Он как раз успел наполнить бокал и встать рядом с Чарли, когда начали произносить речи. Тут же рядом возникла Сесилия, и это было идеально. Он мог проводить с ней время, хлопать в ладоши, поднимать тосты и ни о чем не говорить, никакого риска нарваться на разговор о сыне Норы или о сердитом спонсоре. Кто-то рассказывал об истории «Говарда Брауна», а затем кто-то выступал с речью о горячей линии. Йель старался не зевать. Он поискал глазами Терренса, но того уже не было на стуле у стены. Наверное, Нико отвел его домой.
Нет.
Нет, Нико не отвел его домой.
И вот так, посередине какого-то нудного разговора о целях кампании по сбору средств, Йель неожиданно окончательно разрыдался пьяными слезами.
Не поэтому ли он, в первую очередь, поднялся наверх на поминках? Чтобы не расплакаться?
Все было бы лучше, если бы он тогда выплакался. Его бы не душили так рыдания теперь, и он бы не заставил Чарли волноваться, они бы избежали ссоры, он бы пошел со всеми на квартиру Нико и взял бы какие-нибудь старые пластинки или что-то еще.
Чарли не заметил его слез, и Йель попытался отойти в сторону, пока этого не случилось, чтобы не испортить окончательно весь вечер.
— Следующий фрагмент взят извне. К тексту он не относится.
/-- The rows that a card's step writes. -/
def State.sampDests (s : State) (c : JobCard) : List Area :=
  let d := c.arg
  let all : List Area := s.gReach c 8 0 (256 * ceilDiv (leAt d 32 4) 64 * leAt d 48 2)
  match c.op with
  | .gsoft _ _ => all
  | .gcdf _ _ => all
  | .gsoftTopk _ _ => s.gReach c 8 0 768
  | .gpick _ _ => s.gReach c 8 0 256
  | .gpickTopk _ _ => s.gReach c 8 0 256
  | .gresid _ _ => s.gReach c 16 0 256
  | .gpub _ _ =>
    (s.gReach c 0 0 256).flatMap (fun a => match s.fetch a.col a.place 0 256 with
      | .ok h => (gpubSpots (leAt h 0 8) (leAt h 8 4) ((match s.gRead c (leAt d 8 8) 0 1 with | .ok k => leNat k | .error _ => 0) + 1)).flatMap
          (fun o => s.gReach c 0 o 4)
      | .error _ => []) ++ s.gReach c 0 0 8
  | _ => []

/-- What a sampling card reads at its start: its argument rows, its key, and, for GSTAT, the statistics (12 R353, R372). -/
def State.sampStart (s : State) (c : JobCard) : JobCard :=
  let p := s.part (s.cardPart c)
  let rows := (s.argRow c.core c.operand).map (fun r =>
    (s.beginWork c.workKey c.claimed).portBytes r.addr (if (s.rowArea c.core (c.bits 47 44 * 2 ^ 60 + c.bits 12 0) 2).isSome then 512 else 256))
  let stats : Bool := match c.op with | .gstat _ _ => true | .gstatClr _ _ => true | _ => false
  { c with arg := if stats then (s.sampOf c).row else rows.getD [], key := FMap.get 0 p.seeds c.seq }

/-- SAMPLING_CARD_COMPLETION (12 R355, R356): the card takes effect as one step, or records its code; it signals in either
case. -/
def execSamplingCardCompletion (s : State) : Host.Outcome State Fault Refusal :=
  let q := s.ev.q
  s.withCard State.sampAreas (fun s c =>
    let d := s.reportDelay
    let r : State × Nat := match d.2.sampStep c d.1 with
      | .ok s1 => (s1, 0)
      | .error e => (match c.op with
        | .gaccept _ _ => d.2.acceptFailed c e
        | .gacceptGreedy _ _ => d.2.acceptFailed c e
        | _ => d.2, e)
    let told := if r.2 = gRange + 1 then r.1.tellAbsent c.inst (s.sampAreas c ++ s.sampDests c) else r.1
    let s2 := told.modSamp c (fun x => { x with
      completed := FMap.modify 0 x.completed q.queue (fun n => (n + 1) % 2 ^ 32),
      codes := if r.2 = 0 then x.codes else FMap.set 0 x.codes q.queue r.2 })
    .next (s2.finishCard q c d.1))

end Sys2Proof.Machine
end

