-- ==== Sys2Proof/Machine/Link.lean ====
section
/-! DEFINITION. The link engine (spec 14): ports and flits, messages served for a peer through the export table, the link cards
with what peers answer, reductions and barriers, and the accesses of ACQ and REL to homes outside the core (06 R201, R202). What
another module sends or answers comes in from outside. -/

namespace Sys2Proof.Machine

/-! ### Cards that a port going DOWN fails (R402, R409, R414) -/

/-- The port of a link card. -/
def linkPortOf : Instr → Nat
  | .nsend p _ => p.val | .nrecv p _ _ _ => p.val | .nred p _ => p.val | .nredArrival p _ => p.val | .nbar p _ => p.val
  | .nmode p _ => p.val | .nstat p _ => p.val | .nstatClr p _ => p.val | _ => 0

/-- The queue of a link card. -/
def JobCard.queueNo (c : JobCard) : Nat :=
  match c.op with
  | .nsend _ k => k.queue | .nred _ k => k.queue | .nredArrival _ k => k.queue | .nbar _ k => k.queue | _ => 0

/-- The opcode of a link card. -/
def linkOpcode : Instr → Nat
  | .nsend _ _ => 0x40 | .nrecv _ _ _ _ => 0x41 | .nred _ _ => 0x42 | .nredArrival _ _ => 0x42 | .nbar _ _ => 0x43
  | .nmode _ _ => 0x44 | _ => 0x45

/-- MEMBERS and ID of a card that joins modules (R414, R415). -/
def JobCard.linkMembers (c : JobCard) : Nat :=
  match c.op with | .nbar _ _ => bitsOf c.operand.toNat 35 32 | _ => leAt c.arg 28 1 % 16
def JobCard.linkId (c : JobCard) : Nat :=
  match c.op with
  | .nbar _ _ => bitsOf c.operand.toNat 31 0
  | .nred _ _ => leAt c.arg 24 4
  | .nredArrival _ _ => leAt c.arg 24 4
  | _ => 0

/-- Whether a card joins modules. -/
def joinsModules : Instr → Bool
  | .nred _ _ => true | .nredArrival _ _ => true | .nbar _ _ => true | _ => false

/-- The parts of the members that are here for a card that joins modules, by module and in the order of their arrival: those of the k-th match
of its identifier (R414, R415). -/
def State.partsFor (s : State) (c : JobCard) : List JoinPart :=
  let bar : Bool := match c.op with | .nbar _ _ => true | _ => false
  (s.part (s.inst c.inst).part).joins.filter (fun j => j.bar = bar && j.id = c.linkId && j.k + 1 = c.key.toNat && bitOf c.linkMembers j.module)

/-- A link card ends, with a code or 0: its port's statistics, its signal, and LINK under TRAP policy 1 (R409, R410, R421). -/
def State.endLinkCard (s : State) (q : QueueRef) (c : JobCard) (code : Nat) : State :=
  let p := linkPortOf c.op
  let part := (s.inst c.inst).part
  let d := s.reportDelay
  let trap := FMap.get false (s.link p).trap part
  let up (x : Nat) : Nat := n64 x 1
  let s0 := if joinsModules c.op && c.key ≠ 0 then
      let used := d.2.partsFor c
      d.2.setPart part { d.2.part part with joins := (d.2.part part).joins.filter (fun j => !used.contains j) }
    else d.2
  let s1 := (s0.modLink p (fun l =>
    if code = 0 then { l with completed := FMap.modify 0 l.completed part up }
    else { l with failed := FMap.modify 0 l.failed part up, codes := FMap.set 0 l.codes part code })).finishCard q c d.1
  if code ≠ 0 && trap then
    let tval := code * 2 ^ 56 + linkOpcode c.op * 2 ^ 48 + p * 2 ^ 40 + (if joinsModules c.op then c.linkId else 0)
    s1.eventAt (s.wall + d.1) .link { inst := c.inst, col := c.logical, core := c.core, value := tval, lines := c.signal }
  else s1

/-- Codes of R409. -/
def nOperand : Nat := 1
def nUngranted : Nat := 2
def nRange : Nat := 3
def nDown : Nat := 6
def nMismatch : Nat := 7
def nRoute : Nat := 8
def nRing : Nat := 9
def nBuffer : Nat := 10

/-- Whether a running card has sent its part and waits for a peer over a port. -/
def State.waitsOn (s : State) (p : Nat) (c : JobCard) : Bool :=
  c.key ≠ 0 && (match c.op with
    | .nsend q _ => q.val = p
    | op => joinsModules op && bitOf c.linkMembers (s.link p).peer && !(s.partsFor c).any (fun j => j.module = (s.link p).peer))

/-- A reservation of `n` entries from a count of a ring is given back: what an untimed producer has reserved behind it moves up, to be written
again; where other reservations stand behind it, none (log entry 125). -/
def State.unreserve (s : State) (col g start n : Nat) : Option State :=
  let res := ((s.col col).ring g).res
  let behind := mod20 (res + 2 ^ 20 - start)
  let later (it : Item) : Bool := match it.work with
    | .place c h st rows _ _ _ => c = col && h = g && !rows.isEmpty && mod20 (st + 2 ^ 20 - start) < behind && st ≠ start
    | _ => false
  let total := (s.agenda.map (fun it => if later it then (match it.work with | .place _ _ _ rows _ _ _ => rows.length | _ => 0) else 0)).foldl (· + ·) n
  if total ≠ behind then none
  else some { s.modRing col g (fun r => { r with res := mod20 (r.res + 2 ^ 20 - n) }) with
    agenda := s.agenda.map (fun it => if later it then { it with work := match it.work with
      | .place c h st rows _ pub reply => .place c h (mod20 (st + 2 ^ 20 - n)) rows 0 pub reply
      | w => w } else it) }

/-- The deliveries of a peer that are reserved and not published when its port goes DOWN come to nothing (R409, R422). -/
def State.dropDeliveries (s : State) (p : Nat) : State :=
  s.agenda.reverse.foldl (fun s it => match it.work with
    | .place c g start rows _ _ reply =>
      if reply ≠ p + 1 then s
      else if rows.isEmpty then { s with agenda := s.agenda.erase it }
      else match State.unreserve { s with agenda := s.agenda.erase it } c g start rows.length with
        | some t => t
        | none => s
    | _ => s) s
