/-- The timing groups of an instance, made at its first placement and moved at a later one, each about to be released. -/
def State.setGroups (s : State) (n : Nat) : State :=
  let i := s.inst n
  let l := s.launch i.launch
  let base := freshKey s.groups
  i.object.groups.zipIdx.foldl (fun s p =>
    let g := (i.groups[p.2]?).getD (base + p.2)
    let cols := p.1.filterMap (fun c => s.physOf n c)
    let logical := p.1.headD 0
    let h := l.context i logical 0
    let frag := (l.record i logical).drop 0xF10
    let s := s.modGroup g (fun gr => { ({} : Group) with
      inst := n, index := p.2, cols := cols, phase := .releasing (s.releaseAt (leAt h 0x18 8)) (gr.phase = .preempted), sched := leAt h 0x18 8,
      stalls := if gr.phase = .preempted then gr.stalls else leAt h 0x20 8, started := gr.started, lastEntry := gr.lastEntry,
      fragIndex := leAt frag 0 1, fragValid := leAt frag 1 1 = 1 })
    let s := s.modInst n (fun i => if i.groups.contains g then i else { i with groups := i.groups ++ [g] })
    cols.foldl (fun s c => s.modCol c (fun co => { co with group := g })) s) s

/-- Place an instance on colonnades (by logical colonnade) and let its groups be released. -/
def State.placeInst (s : State) (n : Nat) (pl : List (Nat × Nat)) : State :=
  let s := (s.commit.modInst n (fun i => { i with
    cols := pl.foldl (fun m p => FMap.set 0 m p.1 (p.2 + 1)) [], placed := true, waiting := false, placing := false,
    order := s.journal + 1 }))
  let s := pl.foldl (fun s p => s.fillCol n p.1 p.2) s
  let s := ((s.setGroups n).moveCards n).unpark n
  let s := (s.countCredits n).modInst n (fun i => { i with saved := [], parked := [] })
  let l := (s.inst n).launch
  let s := s.modLaunch l (fun x => { x with thermal := x.thermal && x.insts.any (fun m => m ≠ n && (s.inst m).held) })
  (s.deliverHeld n).regate

/-- Who asked for a checkpoint is told once every group has been released again (15 R439). -/
def State.serveRestored (s : State) : State :=
  s.insts.foldl (fun s p => match p.2.restored with
    | some r =>
      if p.2.placed && p.2.groups.all (fun g => match (s.group g).phase with | .releasing _ _ => false | .preempted => false | _ => true) then
        (s.modInst p.1 (fun i => { i with restored := none })).answer r stDone []
      else s
    | none => s) s

/-- The next instance of a launch. -/
def State.nextInst (s : State) (l : Nat) : State × Nat :=
  let x := s.launch l
  let n := freshKey s.insts
  let number := if x.first then x.base + x.next
    else match x.records with | (_, r) :: _ => leAt r 10 2 | [] => x.base
  let s := s.setInst n { number := number, part := x.part, queue := x.queue, launch := l, object := x.object, priority := x.priority }
  (s.modLaunch l (fun x => { x with next := x.next + 1, insts := x.insts ++ [n] }), n)

/-- Once its last instance is placed, a LAUNCH holds its queue no more (15 R424). -/
def State.letQueue (s : State) (l : Nat) : State :=
  let x := s.launch l
  if x.next < x.count then s
  else s.modPart x.part (fun p => { p with subs := p.subs.map (fun q =>
    if q.2.launch = some l then (q.1, { q.2 with launch := none }) else q) })

/-! ### What waits for placement (15 R425) -/

/-- An instance or the next instance of a launch that waits. -/
structure Waiter where
  isInst : Bool
  number : Nat
  launch : Nat
  priority : Nat
  object : Object
  placing : Bool
deriving DecidableEq, Repr

/-- What waits for placement in a partition: pre-empted instances, the last pre-empted first, and launches in their order; a launch whose
queue has a pre-empted instance at its head waits behind it. -/
def State.waiters (s : State) (part : Nat) : List Waiter :=
  let back := s.insts.filter (fun p => p.2.part = part && p.2.waiting && !p.2.held && p.2.status.isNone)
  let sorted := back.foldl (fun (acc : List (Nat × Inst)) x =>
    acc.takeWhile (fun y => x.2.savedAt < y.2.savedAt) ++ x :: acc.dropWhile (fun y => x.2.savedAt < y.2.savedAt)) []
  let ls := s.launches.filter (fun p => p.2.part = part && !p.2.finished && p.2.next < p.2.count &&
    back.all (fun q => q.2.queue ≠ p.2.queue))
  sorted.map (fun p => ⟨true, p.1, p.2.launch, p.2.priority, p.2.object, p.2.placing⟩) ++
    ls.map (fun p => ⟨false, 0, p.1, p.2.priority, p.2.object, p.2.placing⟩)

/-- Whether nothing of a higher priority waits for placement in a partition (15 R425). -/
def State.mayPlace (s : State) (part priority : Nat) : Bool := (s.waiters part).all (fun w => priority ≤ w.priority)

/-- INSTANCE_PLACEMENT: the instance, or the next one of a launch, is placed when nothing of a higher priority waits and colonnades and power
still allow it (15 R425, R428; 16 R454). -/
def execInstancePlacement (s : State) : Host.Outcome State Fault Refusal :=
  let e := s.ev
  if e.flag then
    let i := s.inst e.inst
    let s := s.modInst e.inst (fun i => { i with placing := false })
    if !i.waiting || i.held || i.status.isSome || !s.mayPlace i.part i.priority || !s.powerFits i.object || s.powerGoal.isSome then .next s
    else match s.pickPlace i.object i.part [] with
      | none => .next s
      | some pl => .next (s.placeInst e.inst pl)
  else
    let l := s.launch e.index
    let s := s.modLaunch e.index (fun l => { l with placing := false })
    if l.count ≤ l.next || l.finished || !s.mayPlace l.part l.priority || !s.powerFits l.object || s.powerGoal.isSome then .next s
    else match s.pickPlace l.object l.part [] with
      | none => .next s
      | some pl =>
        let r := s.nextInst e.index
        .next ((r.1.placeInst r.2 pl).letQueue e.index)

/-! ### Pre-emption (15 R431; 05 R162; 09 R288) -/

/-- Ask for the pre-emption of every group of an instance. -/
def State.askGroups (s : State) (n : Nat) : State :=
  (s.inst n).groups.foldl (fun s g => s.modGroup g (fun gr => { gr with preempt := true })) s

/-- Ask an instance to leave its colonnades. -/
def State.askPreempt (s : State) (n : Nat) : State := (s.modInst n (fun i => { i with evict := true })).askGroups n

/-- The decode attention engine abandons the card in progress of a colonnade: it waits again at the head of its queue (10 R299). -/
def State.abandonDecode (s : State) (col : Nat) : State :=
  (List.range 4).foldl (fun s n => s.modQueue { engine := .decode, col := col, queue := n } (fun u =>
    match u.running with
    | some c => { u with cards := { c with claimed := 0, wait := [], free := [], run := none, pages := 0, due := 0 } :: u.cards, running := none }
    | none => u)) s

/-- Everything that is saved of an instance: each colonnade's record and each core's context (15 R430; 05 R164). -/
def State.imagesOf (s : State) (n : Nat) : List (Nat × List Byte) :=
  let i := s.inst n
  i.cols.flatMap (fun p =>
    let col := p.2 - 1
    (p.1 * 16, s.saveCol i.object n i.number col) ::
      (List.range 8).map (fun k => (p.1 * 16 + 1 + k, s.saveCore i.object (col * 8 + k))))

/-- The rows of a lent colonnade's tile cache that are on their way home reach it now (15 R434). -/
def State.flushThrough (s : State) (col : Nat) : State :=
  let mine (it : Item) : Bool := match it.work with | .event ⟨.writeThrough, a⟩ => a.col = col | _ => false
  (s.agenda.filter mine).foldl (fun s it => match it.work with | .event ⟨.writeThrough, a⟩ => s.throughRow a | _ => s)
    { s with agenda := s.agenda.filter (fun it => !mine it) }

/-- Before a save: dirty lines go back, publications and the decode engine's cards are settled (15 R430, R431). -/
def State.settle (s : State) (n : Nat) : State :=
  (s.inst n).cols.foldl (fun s p =>
    let col := p.2 - 1
    let s := ((s.flushRings col).abandonDecode col).flushThrough col
    ((s.col col).lines.foldl (fun s q => s.writeBack col q.1) s).drainBacks col) s

/-- Where in a checkpoint's area each record and context lies, and where the last ends (log entry 34). -/
def State.checkpointPlaces (s : State) (n area : Nat) : List (Nat × Nat × List Byte) × Nat :=
  (s.imagesOf n).foldl (fun (a : List (Nat × Nat × List Byte) × Nat) p =>
    (a.1 ++ [(p.1, a.2, p.2)], a.2 + ceilDiv p.2.length 256 * 256)) ([], area + 1024)

/-- Lay a checkpoint out in memory: a launch directory with FIRST = 0, then the records and contexts at multiples of 256 bytes (15 R439;
log entry 34). -/
def State.writeCheckpoint (s : State) (n area : Nat) : State :=
  let i := s.inst n
  let l := s.launch i.launch
  let placed := s.checkpointPlaces n area
  let addrOf (key : Nat) : Nat := match placed.1.find? (fun p => p.1 = key) with | some p => p.2.1 | none => 0
  let dir := leBytes 4 0x594C4C44 ++ leBytes 2 1 ++ leBytes 1 0 ++ leBytes 1 i.cols.length ++ leBytes 4 1 ++ leBytes 2 i.number ++
    leBytes 2 0 ++ leBytes 8 l.objAddr ++ leBytes 8 0 ++ (List.range 13).flatMap (fun c => leBytes 8 (addrOf (c * 16))) ++
    (List.range 13).flatMap (fun c => (List.range 8).flatMap (fun k => leBytes 8 (addrOf (c * 16 + 1 + k))))
  (placed.1.foldl (fun s p => s.writeWindow i.part p.2.1 p.2.2) s).writeWindow i.part area dir

/-- Write the checkpoint that is asked of an instance, if any. -/
def State.takeCheckpoint (s : State) (n : Nat) : State :=
  match (s.inst n).checkpoint with
  | none => s
  | some (area, r) => (s.writeCheckpoint n area).modInst n (fun i => { i with checkpoint := none, restored := some r })

/-- The memory that a checkpoint asked of an instance takes: its first byte and its bytes, none without one. -/
def State.checkpointArea (s : State) (n : Nat) : Option (Nat × Nat) :=
  (s.inst n).checkpoint.map (fun c => (c.1, (s.checkpointPlaces n c.1).2 - c.1))

/-- A checkpoint whose area does not translate whole fails with OPERAND and no effect: an instance that was to freeze for it alone goes on (15
R440; log entry 128). -/
def State.refuseCheckpoint (s : State) (n : Nat) : State :=
  match (s.inst n).checkpoint with
  | none => s
  | some (_, r) =>
    let i := s.inst n
    let s := (s.modInst n (fun i => { i with checkpoint := none })).answer r feOperand []
    if i.evict || i.heat ≠ 0 then s
    else i.groups.foldl (fun s g => s.modGroup g (fun gr => { gr with
      preempt := false })) s

/-- The traps that engines have reported to the cores of an instance and that none has taken are reported to it again when it is placed
(11 R346, 14 R410). -/
def State.keepTraps (s : State) (n : Nat) : State :=
  (s.inst n).cols.foldl (fun s p => (List.range 8).foldl (fun s k =>
    (s.core ((p.2 - 1) * 8 + k)).dueTraps.foldl (fun s d =>
      s.eventAt (s.wall + 11) (if d.cause = .link then .link else .specFault)
        { inst := n, col := p.1, core := k, value := d.tval, lines := d.lines }) s) s) s

/-- Whether an event starts one of some cards, or completes one in decode attention: after a pre-emption they start again. -/
def Work.startsCard (serials : List Nat) : Work → Bool
  | .event ⟨.jobCardStart, a⟩ => a.opt.any serials.contains
  | .event ⟨.decodeAttentionCardCompletion, a⟩ => a.opt.any serials.contains
  | _ => false

/-- Save an instance whose groups have all frozen after a group safe point and which is settled (15 R431): its contexts and records, the cards of its own
queues. What the look-ahead had taken for bundles after the freeze point is not saved (log entry 114). When the save is complete the colonnades are given up, or, after a checkpoint alone, restored in place (`stay`; log entry 76). -/
def State.saveInst (s : State) (n : Nat) (stay : Bool) : State :=
  let s := (s.takeCheckpoint n).keepTraps n
  let i := s.inst n
  let imgs := s.imagesOf n
  let parked := i.cols.flatMap (fun p =>
    [Engine.decode, Engine.stacks].flatMap (fun e => (s.unstarted e (p.2 - 1) n).map (fun q => (engineCode e * 16 + q.1, q.2))))
  let serials := parked.map (fun p => p.2.serial)
  let strip (u : CardQueue) : CardQueue := { u with
    cards := u.cards.filter (fun c => !serials.contains c.serial), transit := u.transit.filter (fun c => !serials.contains c.serial) }
  let s : State := { s.commit with
    queues := s.queues.map (fun p => (p.1, strip p.2)), starting := s.starting.filter (fun p => !serials.any (· + 1 = p.2)),
    agenda := s.agenda.filter (fun it => !it.work.startsCard serials) }
  let s := s.modInst n (fun i => { i with
    saved := imgs, savedAt := s.wall, parked := parked, placed := false, saving := true, evict := false, stay := stay })
  let s := i.groups.foldl (fun s g => s.modGroup g (fun gr => { gr with phase := .preempted, agenda := [], conds := [], preempt := false })) s
  let w := s.freshSlack
  w.2.eventAt (s.wall + 1 + w.1 % 51260) .preEmption { inst := n, flag := true }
Но его увидела Сесилия, а затем и Фиона, так что они поднялись вместе с ним по лестнице и сели рядом, держа его за руки.
– Давай выйдем, – сказала Фиона. – Давай выйдем.
На улице, стоя на тротуаре, Сесилия протянула ему салфетку, которой был обернут ее бокал. Он высморкался – из носа у него тоже текло, и это было еще постыднее слез.
– Вы обе замерзнете, – сказал он.
– Я выросла в Баффало, – сказала Сесилия.
Фиона присела на бордюр и притянула к себе Йеля.
Она взяла его за руки и сказала:
– Давай подышим.
И он стал дышать, приноравливаясь к ее дыханию. У нее в ушах были огромные серебряные кольца, задевавшие за плечи. Нико вечно говорил ей, что она когда-нибудь что-нибудь своими серьгами зацепит, дорожный знак или какого-нибудь бизнесмена. Йель захотел сказать ей об этом, но только сильнее разрыдался. Нико был таким хорошим старшим братом; в присутствии Фионы у него всегда менялся голос, становился глубже, уверенней. Йель зарылся лицом ей в ключицы. Он пытался глотать слезы и сопли, но безуспешно.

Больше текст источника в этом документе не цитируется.